-- ==== Sys2Proof/Machine/Maps.lean ====
section
/-!
DEFINITION. Machine/Maps.lean: sparse maps from numbers, as lists with rising keys, and the bit and byte helpers every chapter
uses (R11: bits from 0 at the least significant bit, multi-byte values little-endian).
-/
namespace Sys2Proof.Machine

/-- The entry of key k. -/
def mget {α : Type} : List (Nat × α) → Nat → Option α
  | [], _ => none
  | (a, v) :: t, k => if k = a then some v else if k < a then none else mget t k

/-- Set the entry of key k. -/
def mset {α : Type} : List (Nat × α) → Nat → α → List (Nat × α)
  | [], k, v => [(k, v)]
  | (a, w) :: t, k, v =>
    if k = a then (k, v) :: t else if k < a then (k, v) :: (a, w) :: t else (a, w) :: mset t k v

/-- Remove the entry of key k. -/
def mdel {α : Type} : List (Nat × α) → Nat → List (Nat × α)
  | [], _ => []
  | (a, w) :: t, k => if k = a then t else if k < a then (a, w) :: t else (a, w) :: mdel t k

/-- The entry of key k, or d. -/
def mgetD {α : Type} (m : List (Nat × α)) (k : Nat) (d : α) : α := (mget m k).getD d

/-- Field [hi:lo] of a value (R11). -/
def bits (x hi lo : Nat) : Nat := x / 2 ^ lo % 2 ^ (hi + 1 - lo)

/-- Bit i of a value. -/
def bit (x i : Nat) : Bool := x.testBit i

/-- A flag as a number. -/
def flag (b : Bool) : Nat := if b then 1 else 0

/-- x with bit i set. -/
def setBit (x i : Nat) : Nat := x ||| 2 ^ i

/-- x with bit i clear. -/
def clrBit (x i : Nat) : Nat := if x.testBit i then x - 2 ^ i else x

/-- x with bit i equal to b. -/
def putBit (x i : Nat) (b : Bool) : Nat := if b then setBit x i else clrBit x i

/-- x without the bits of m. -/
def clrMask (x m : Nat) : Nat := x - (x &&& m)

/-- The positions of the bits set in x below n, rising. -/
def bitsOf (x n : Nat) : List Nat := (List.range n).filter (fun i => x.testBit i)

/-- The number of bits set in x below n. -/
def popCount (x n : Nat) : Nat := (bitsOf x n).length

/-- A value with its field [hi:lo] replaced by v. -/
def putBits (x hi lo v : Nat) : Nat :=
  x - bits x hi lo * 2 ^ lo + v % 2 ^ (hi + 1 - lo) * 2 ^ lo

/-- Little-endian value of a run of bytes. -/
def leNat : Bytes → Nat
  | [] => 0
  | b :: t => b.toNat + 256 * leNat t

/-- n bytes of a value, little-endian. -/
def leBytes : Nat → Nat → Bytes
  | 0, _ => []
  | n + 1, v => BitVec.ofNat 8 v :: leBytes n (v / 256)

/-- The n bytes at an offset of a run; bytes past the end read 0. -/
def slice (b : Bytes) (off n : Nat) : Bytes :=
  let t := (b.drop off).take n
  t ++ List.replicate (n - t.length) 0#8

/-- Field of n bytes at an offset, as a number. -/
def fieldLe (b : Bytes) (off n : Nat) : Nat := leNat (slice b off n)

/-- Two's complement reading of a w-bit value. -/
def toInt (w v : Nat) : Int := if v < 2 ^ (w - 1) then (v : Int) else (v : Int) - (2 ^ w : Nat)

/-- Two's complement w-bit value of an integer. -/
def ofInt (w : Nat) (i : Int) : Nat := (i % ((2 ^ w : Nat) : Int)).toNat

/-- Quotient rounded up. -/
def ceilDiv (a b : Nat) : Nat := (a + b - 1) / b

/-- An integer kept within ±b. -/
def clampInt (i b : Int) : Int := if i > b then b else if i < -b then -b else i

/-- Integer quotient rounded to nearest, ties away from zero (R509). -/
def divNearestAway (a : Int) (b : Nat) : Int :=
  let q := ((2 * a.natAbs + b) / (2 * b) : Nat)
  if a < 0 then -(q : Int) else q

/-- Stable insertion of x before the first element with a greater key. -/
def insertBy {α : Type} (key : α → Nat) (x : α) : List α → List α
  | [] => [x]
  | y :: t => if key x < key y then x :: y :: t else y :: insertBy key x t

/-- Stable sort by a key. -/
def sortBy {α : Type} (key : α → Nat) (l : List α) : List α :=
  l.foldl (fun acc x => insertBy key x acc) []

/-- Replace element i of a list. -/
def listSet {α : Type} (l : List α) (i : Nat) (x : α) : List α := l.set i x

/-- The first element with the least key. -/
def minBy {α : Type} (key : α → Nat) : List α → Option α
  | [] => none
  | x :: t =>
    match minBy key t with
    | none => some x
    | some y => if key y < key x then some y else some x

end Sys2Proof.Machine
end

------------------------------------------------------------

• _WORK TO COMPLETE_
Select every line of the records holding the string "Machine".

• _TASK RESULT_
-- ==== Sys2Proof/Machine/Maps.lean ====
DEFINITION. Machine/Maps.lean: sparse maps from numbers, as lists with rising keys, and the bit and byte helpers every chapter
namespace Sys2Proof.Machine
end Sys2Proof.Machine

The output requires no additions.